[Feature]: kornia-sensors crate with IMU preintegration

[cjpurackal]

🚀 Feature Description

Create a new kornia-sensors crate for physical sensor processing. The first module implements IMU preintegration — compressing high-rate IMU measurements between keyframes into a single relative motion constraint for use in visual-inertial optimization.

PRs for this issue should target the feat/slam-utils branch.

📂 Feature Category

Rust Core Library (new crate)

💡 Motivation

kornia-3d handles geometric primitives (camera models, PnP, triangulation, BA). Physical sensor behavior — IMU integration, bias estimation, noise models, time synchronization — doesn't belong there. A kornia-sensors crate gives these a clean home.
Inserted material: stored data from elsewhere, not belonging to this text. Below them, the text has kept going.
-- ==== Sys2Proof/Tests/Slice0.lean ====
section
/-! SUPPORT. The model's own tests: small named theorems, each about one word or one step, and for each statement of
Certificates/Slice0/Obligations.lean a state and operands that meet the hypotheses of its clauses. -/

namespace Sys2Proof.Tests

open Sys2Proof.Machine

/-! ## Ill-formed terms are refused by each check of WellFormed -/

theorem test_wf_imm13 : (Instr.addi .always 1 2 4096).wf = false := by decide
theorem test_wf_imm8 : (Instr.addi (.onSet 1) 1 2 128).wf = false := by decide
theorem test_wf_shift : (Instr.shli (.onSet 1) 1 2 32).wf = false := by decide
theorem test_wf_cmpi : (Instr.cmpi .always 1 2 512 .eq).wf = false := by decide
theorem test_wf_off8 : (Instr.ldgD .always 1 2 .normal 128).wf = false := by decide
theorem test_wf_imm18 : (Instr.ldi 1 131072).wf = false := by decide
theorem test_wf_imm6 : (Instr.addiC 1 32).wf = false := by decide
theorem test_wf_uimm6 : (Instr.ldsC 1 64).wf = false := by decide
theorem test_wf_send2 : (Instr.send2 .always 31 1 2).wf = false := by decide
theorem test_wf_xq : (Instr.xqW .always 1 29).wf = false := by decide
theorem test_wf_movC : (Instr.movC 0 0).wf = false := by decide

/-! ## Words of the spec beside their instructions (R202 to R206), one or more for each major opcode

Where the spec prints a word, it is that word; the others are put together from the fields of R202 and R204. -/

theorem test_dec_01 : decodeTableWord 32 0xC0052958 = some (.add .always 9 9 11) := by decide
-- MAJ 0x02, G 1, S 1, P 3: 11 1 1 0011 000010 00001 00010 00011 010
theorem test_dec_02 : decodeTableWord 32 0xF308221A = some (.shl (.onClear 3) 1 2 3) := by decide
theorem test_dec_03 : decodeTableWord 32 0xC00DA952 = some (.mulhiU .always 13 9 10) := by decide
-- MAJ 0x04: 11 0 00000 000100 00001 00010 00000 010
theorem test_dec_04 : decodeTableWord 32 0xC0102202 = some (.popc .always 1 2) := by decide
theorem test_dec_05 : decodeTableWord 32 0xC0157D53 = some (.lea .always 11 29 10 3) := by decide
theorem test_dec_06 : decodeTableWord 32 0xC0182900 = some (.yld .always 1 9) := by decide
-- MAJ 0x07: 11 0 00000 000111 00001 00010 00011 111
theorem test_dec_07 : decodeTableWord 32 0xC01C221F = some (.remw .always 1 2 3) := by decide
theorem test_dec_08 : decodeTableWord 32 0xC022D480 = some (.addi .always 22 20 128) := by decide
-- MAJ 0x0A, G 1, S 0, P 2, imm8 = -3: 11 1 0 0010 001010 00001 00010 11111 101
theorem test_dec_0a : decodeTableWord 32 0xE22822FD = some (.ori (.onSet 2) 1 2 (-3)) := by decide
theorem test_dec_0c : decodeTableWord 32 0xC03211F0 = some (.shli .always 16 17 30) := by decide
-- MAJ 0x0D, imm18 = -1: 11 0 11111 001101 00001 11111 11111 111
theorem test_dec_0d : decodeTableWord 32 0xDF343FFF = some (.ldi 1 (-1)) := by decide
theorem test_dec_0e : decodeTableWord 32 0xC839A02C = some (.seth 13 44 1) := by decide
theorem test_dec_0f : decodeTableWord 32 0xC03C3801 = some (.cmpi .always 1 24 0 .ne) := by decide
theorem test_dec_10 : decodeTableWord 32 0xC0402953 = some (.cmp .always 1 9 10 .ge) := by decide
-- MAJ 0x11: 11 0 00000 010001 00010 00001 00011 110
theorem test_dec_11 : decodeTableWord 32 0xC044411E = some (.fcmp .always 2 1 3 .un) := by decide
-- MAJ 0x12: 11 0 00000 010010 00001 00010 00011 011
theorem test_dec_12 : decodeTableWord 32 0xC048221B = some (.pandn .always 1 2 3) := by decide
theorem test_dec_13 : decodeTableWord 32 0xC04D4307 = some (.fkind .always 10 3) := by decide
theorem test_dec_14 : decodeTableWord 32 0xC0506110 = some (.fadd .always 3 1 2) := by decide
-- MAJ 0x15: FCVT.FX x1, f2, RUP (mode 3): 11 0 00000 010101 00001 00010 00011 101
theorem test_dec_15 : decodeTableWord 32 0xC054221D = some (.fcvtFx .always 1 2 .rup) := by decide
theorem test_dec_16 : decodeTableWord 32 0xC058A902 = some (.cext .always 5 9) := by decide
theorem test_dec_17 : decodeTableWord 32 0xC05C15A0 = some (.mma 0 0 21 20 .xf8) := by decide
theorem test_dec_18 : decodeTableWord 32 0xC0602002 = some (.prep 1 2) := by decide
theorem test_dec_19 : decodeTableWord 32 0xC0646700 = some (.prepx .always 3 7) := by decide
theorem test_dec_1a : decodeTableWord 32 0xC0680907 = some (.idle .always 9) := by decide
theorem test_dec_1b : decodeTableWord 32 0xC06C0005 = some (.trap .always 5) := by decide
theorem test_dec_1c : decodeTableWord 32 0xC0722010 = some (.mfs 17 .coreId) := by decide
theorem test_dec_1d : decodeTableWord 32 0xC0752044 = some (.mts .tvec 9) := by decide
theorem test_dec_1e : decodeTableWord 32 0xC0792002 = some (.clk .always 9) := by decide
theorem test_dec_1f : decodeTableWord 32 0xC07C824A = some (.mrd .always 4 2 9) := by decide
theorem test_dec_20 : decodeTableWord 32 0xC0802B62 = some (.send4 .always 1 11 12) := by decide
theorem test_dec_21 : decodeTableWord 32 0xC0840A5B = some (.hold .always 10 11) := by decide
theorem test_dec_22 : decodeTableWord 32 0xC0892A04 = some (.cntrd .always 9 10) := by decide
theorem test_dec_23 : decodeTableWord 32 0xC08C0957 = some (.tlbi .always 9 10) := by decide
theorem test_dec_24 : decodeTableWord 32 0xDF913FFB = some (.ldd .always 9 31 (-1)) := by decide
theorem test_dec_25 : decodeTableWord 32 0xC094BC38 = some (.stb .always 5 28 7) := by decide
theorem test_dec_26 : decodeTableWord 32 0xC0993C52 = some (.ldxw .always 9 28 10) := by decide
theorem test_dec_27 : decodeTableWord 32 0xC09D3C53 = some (.stxd .always 9 28 10) := by decide
theorem test_dec_28 : decodeTableWord 32 0xC3A169F8 = some (.ldf .always 11 9 127) := by decide
theorem test_dec_29 : decodeTableWord 32 0xC0A55453 = some (.ldgD .always 10 20 .stream 2) := by decide
theorem test_dec_2a : decodeTableWord 32 0xC0A9340B = some (.stgD .always 9 20 .normal 1) := by decide
theorem test_dec_2b : decodeTableWord 32 0xC0AD3409 = some (.ldcD .always 9 20 1) := by decide
theorem test_dec_2c : decodeTableWord 32 0xC0B13450 = some (.aadd .always 9 20 10) := by decide
theorem test_dec_2d : decodeTableWord 32 0xC0B41451 = some (.redadd .always 20 10) := by decide
theorem test_dec_2e : decodeTableWord 32 0xC0B80301 = some (.fenceRel .always .die) := by decide
theorem test_dec_2f : decodeTableWord 32 0xC0BD3421 = some (.stlD .always 9 20 .device) := by decide
theorem test_dec_30 : decodeTableWord 32 0xC0C1345A = some (.stv .always 9 20 11) := by decide
theorem test_dec_31 : decodeTableWord 32 0xC0C53401 = some (.opop .always 9 20) := by decide
theorem test_dec_32 : decodeTableWord 32 0xC0C82218 = some (.vaddW .always 1 2 3) := by decide
theorem test_dec_33 : decodeTableWord 32 0xC0CC221B = some (.vmulhH .always 1 2 3) := by decide
theorem test_dec_34 : decodeTableWord 32 0xC0D0221A = some (.vaddsB .always 1 2 3) := by decide
theorem test_dec_35 : decodeTableWord 32 0xC0D4221D = some (.vshrW .always 1 2 3) := by decide
theorem test_dec_36 : decodeTableWord 32 0xC0D84009 = some (.vfsubS .always 2 0 1) := by decide
theorem test_dec_37 : decodeTableWord 32 0xC0DC8536 = some (.vfdotBf .always 4 5 6) := by decide
theorem test_dec_38 : decodeTableWord 32 0xC0E02202 = some (.vexp2S .always 1 2) := by decide
theorem test_dec_39 : decodeTableWord 32 0xC0E4221A = some (.vcmp .always 1 2 3 .lt) := by decide
theorem test_dec_39f : decodeTableWord 32 0xC0E6221D = some (.vcmpF .always 1 2 3 .ge) := by decide
theorem test_dec_3a : decodeTableWord 32 0xC0E8AC73 = some (.vins .always 5 12 14) := by decide
theorem test_dec_3b : decodeTableWord 32 0xC0EC9C09 = some (.vst .always 4 28 1) := by decide
theorem test_dec_3c : decodeTableWord 32 0xC0F05C04 = some (.vstf .always 2 28) := by decide
theorem test_dec_3d : decodeTableWord 32 0xC0F42006 = some (.vcavmS .always 1 0) := by decide
theorem test_dec_3e : decodeTableWord 32 0xC0F8A614 = some (.vcvtE4S .always 5 6 2) := by decide
theorem test_dec_3f : decodeTableWord 32 0xC0FCAA07 = some (.xdec .always 5 10) := by decide
-- 16-bit: op 001, b 1, sense 0, p 1; CALL b3; END; ADDI.C x3, #-1: 01 000 00011 111111; SUB.C x1, x2: 00 010 00001 00010 0
theorem test_dec_go : decodeTableWord 16 0x8908 = some (.goGuarded 1 false 1) := by decide
theorem test_dec_call : decodeTableWord 16 0x9300 = some (.call 3) := by decide
theorem test_dec_end : decodeTableWord 16 0xA001 = some .endC := by decide
theorem test_dec_addiC : decodeTableWord 16 0x40FF = some (.addiC 3 (-1)) := by decide
theorem test_dec_subC : decodeTableWord 16 0x1044 = some (.subC 1 2) := by decide
theorem test_dec_zero : decode [0, 0, 0, 0] = .error .illegal := by decide
theorem test_dec_scope : decodeTableWord 32 0xC0B80700 = none := by decide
IMU preintegration is the first and most important module. It enables:

• Visual-inertial odometry (VIO) — fusing camera and IMU for robust pose estimation
• Metric scale recovery in monocular SLAM
• Pose prediction during fast motion (better than constant-velocity model)
• Bridging tracking gaps when visual features are temporarily lost

💭 Proposed Solution

Crate structure

kornia-sensors/
  src/
    lib.rs
    imu/
      mod.rs            — public API
      types.rs          — ImuMeasurement, ImuBias, ImuCalib
      preintegration.rs — PreintegratedImu

Core types

/// Single IMU sample.
pub struct ImuMeasurement {
    pub timestamp_sec: f64,
    pub gyro: Vec3F64,    // angular velocity (rad/s)
    pub accel: Vec3F64,   // linear acceleration (m/s²)
}

/// Accelerometer and gyroscope biases.
pub struct ImuBias {
    pub gyro: Vec3F64,
    pub accel: Vec3F64,
}

/// IMU noise and calibration parameters.
pub struct ImuCalib {
    pub gyro_noise: f64,         // gyroscope noise density
    pub accel_noise: f64,        // accelerometer noise density
    pub gyro_walk: f64,          // gyroscope random walk
    pub accel_walk: f64,         // accelerometer random walk
}

Preintegration

/// Preintegrated IMU measurement between two keyframes.
pub struct PreintegratedImu {
    pub delta_rotation: Mat3F64,    // accumulated rotation (SO3)
    pub delta_velocity: Vec3F64,    // accumulated velocity change
    pub delta_position: Vec3F64,    // accumulated position change
    pub dt: f64,                    // total integration time
    pub covariance: [[f64; 15]; 15], // 15x15 covariance (rot, vel, pos, bias_g, bias_a)
    pub bias: ImuBias,              // bias used during integration

    // Bias correction Jacobians (enable first-order correction without re-integration)
    pub j_rotation_gyro: Mat3F64,   // ∂ΔR/∂bg
    pub j_velocity_gyro: Mat3F64,   // ∂ΔV/∂bg
    pub j_velocity_accel: Mat3F64,  // ∂ΔV/∂ba
    pub j_position_gyro: Mat3F64,   // ∂ΔP/∂bg
    pub j_position_accel: Mat3F64,  // ∂ΔP/∂ba
}

impl PreintegratedImu {
    /// Create a new preintegration from initial bias.
    pub fn new(bias: ImuBias, calib: &ImuCalib) -> Self;

    /// Integrate a single IMU measurement.
    pub fn integrate(&mut self, measurement: &ImuMeasurement, dt: f64);

    /// Integrate a batch of measurements between two timestamps.
    pub fn integrate_batch(&mut self, measurements: &[ImuMeasurement]);

    /// Apply first-order bias correction without re-integrating.
    pub fn correct_bias(&self, new_bias: &ImuBias) -> CorrectedPreintegration;

    /// Predict pose at time t given initial state.
    pub fn predict(
        &self,
        rotation: &Mat3F64,
        position: &Vec3F64,
        velocity: &Vec3F64,
        gravity: &Vec3F64,
    ) -> (Mat3F64, Vec3F64, Vec3F64);  // (R2, p2, v2)
}

Key math

Each measurement (accel, gyro, dt):

1. Bias-correct: a = accel - bias_a, w = gyro - bias_g
2. Update position: dP += dV*dt + 0.5*dR*a*dt²
3. Update velocity: dV += dR*a*dt
4. Update rotation: dR = dR * exp(w*dt) (SO3 exponential map from kornia-algebra)
5. Propagate 15×15 covariance
6. Update bias Jacobians (for first-order correction)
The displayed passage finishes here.